Men do not see the correlation between spending time and creating a great marriage. They have difficulty readily seeing how having dinner together or reading side by side, discussing news events and laughing, is going to directly affect their lives. On the other hand, every hour a man spends working gives him a concrete sense of how useful that time was. After that time spent, he'll have fewer calls to make, will have finished the email, will be closer to sending in the report, will have made more money working overtime. This allows him to measure his use of time in a way that he can't when spending it with his wife. Yes, men could measure the time they spent with their wives last night by whether they had sex. Again, a clear accomplishment—and an attitude that drives women mad because it looks like the reason he spent the time was to accomplish that objective. Most men are being nice not only for sex. Rather, they're always looking for a concrete measurement of success, and having sex is a pretty good one.

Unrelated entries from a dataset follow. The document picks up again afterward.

-- ==== Sys2Proof/WellFormed.lean ====
section
/-! DEFINITION. Which terms of `Instr` stand for something the encodings can say. -/

namespace Sys2Proof

/-- A bus address whose reads have a row of their own in the opcode table: the JLP registers, the extended
registers, the CRC accumulator, the random number (30_encoding.md R119). -/
def readHasRow (a : Word) : Bool :=
  a.extractLsb' 4 12 == 0x9F8#12 || a.extractLsb' 4 12 == 0x9F9#12 || a == 0x9FFD#16 || a == 0x9FFE#16

/-- A bus address whose writes have a row of their own: bankswitch (R116), the mapper ranges (R118), the
last word of a chapter (R117), the JLP registers (R119). -/
def writeHasRow (a : Word) : Bool :=
  a.extractLsb' 5 11 == 2#11 || a.extractLsb' 9 7 == 8#7 || a.extractLsb' 9 7 == 9#7 ||
  a.extractLsb' 8 8 == 0x14#8 || a == 0x8025#16 || a == 0x8026#16 || a == 0x802D#16 || a == 0x802E#16 ||
  a == 0x802F#16 || a == 0x8033#16 || a == 0x8034#16 || a.extractLsb' 5 11 == 0x4FC#11 ||
  a == 0x9FFC#16 || a == 0x9FFD#16 || a.extractLsb' 0 12 == 0xFFF#12

/-- A CRC instance the engine admits: width 8 to 32 and a polynomial of that width (40_crc.md R140). -/
def crcInstanceOk (width poly : Nat) : Bool :=
  8 ≤ width && width ≤ 32 && poly < 2 ^ width

/-- A MOVR names two registers (42_decode_opcodes.md R226); a JSR saves in R4 to R6 (R236); an indirect form
points through R1 to R6 (R265); BUS_READ and BUS_WRITE stand for the addresses with no row of their own; a
CRC instance is one the engine admits. Every other term is well formed. -/
def Instr.wellFormed : Instr → Bool
  | .movr s d => s != d
  | .jsr rr _ | .jsre rr _ | .jsrd rr _ | .jsrRsv rr _ => rr != 3#2
  | .mvoInd m _ | .mviInd m _ | .addInd m _ | .subInd m _ | .cmpInd m _ | .andInd m _ | .xorInd m _ =>
    m != 0#3 && m != 7#3
  | .busRead a _ => !readHasRow a
  | .busWrite a _ => !writeHasRow a
  | .crcUpdateByteRight width poly _ _ | .crcUpdateByteLeft width poly _ _ => crcInstanceOk width poly
  | .crcUpdateBlock _ width poly _ _ => crcInstanceOk width poly
  | .hlt | .sdbd | .eis | .dis | .tci | .clrc | .setc | .incr _ | .decr _ | .comr _ | .negr _ | .adcr _
  | .rswd _ | .gswd _ | .nop _ | .sin _ | .swap _ _ | .sll _ _ | .rlc _ _ | .sllc _ _ | .slr _ _ | .sar _ _
  | .rrc _ _ | .sarc _ _ | .tstr _ | .addr _ _ | .subr _ _ | .cmpr _ _ | .andr _ _ | .xorr _ _ | .j _ | .je _
  | .jd _ | .jRsv _ | .b _ _ | .bc _ _ | .bov _ _ | .bpl _ _ | .beq _ _ | .blt _ _ | .ble _ _ | .busc _ _
  | .nopp _ _ | .bnc _ _ | .bnov _ _ | .bmi _ _ | .bneq _ _ | .bge _ _ | .bgt _ _ | .besc _ _ | .bext _ _ _
  | .mvo _ _ | .mvi _ _ | .add _ _ | .sub _ _ | .cmp _ _ | .and _ _ | .xor _ _ | .mvoi _ _ | .mvii _ _
  | .addi _ _ | .subi _ _ | .cmpi _ _ | .andi _ _ | .xori _ _ | .bankswitch _ _ _ | .pageFlip _ _
  | .mapSet _ _ _ | .permSet _ _ _ | .pflSet _ _ _ | .jlpUnlock _ | .jlpLock _ | .jlpSgAddr _ | .jlpSgRow _
  | .jlpRamToFlash _ | .jlpFlashToRam _ | .jlpSectorErase _ | .jlpMulSs _ _ | .jlpMulSu _ _ | .jlpMulUs _ _
  | .jlpMulUu _ _ | .jlpDivSs _ _ | .jlpDivUu _ _ | .jlpRegWrite _ _ | .jlpRegRead _ _ | .jlpExtReg _ _
  | .jlpCrcFold _ | .jlpCrcAccess _ | .jlpRandom _ | .decode _ | .invalidate _ _ | .reset | .tick _
  | .crc16Fold _ _ => true

end Sys2Proof
end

Men need to learn from all of the women in my study that the true measure of a relationship is the good feelings of being loved and loving another. It's not something anyone can just make happen with a single gesture. If a man buys his wife a beautiful present, he shouldn't be surprised that she's complaining just a few days later that he's not paying her enough attention (yet many men seem shocked if this happens). One big gesture isn't going to do it. He wants her to understand how many hours it took him to work in order to make the money for that present. She wants him to understand that she'd rather have him to herself for all of that time he spent working to make the money for the present. That would be her most precious present.


How Women and Men View Time Differently
• Women view time as a message in itself that they are valued.
• Men view time largely as a vehicle to accomplish tasks.
• Women prefer ongoing time spent with their husbands to big presents.
• Men use presents as a way of giving time, showing they've spent time by working to afford the present.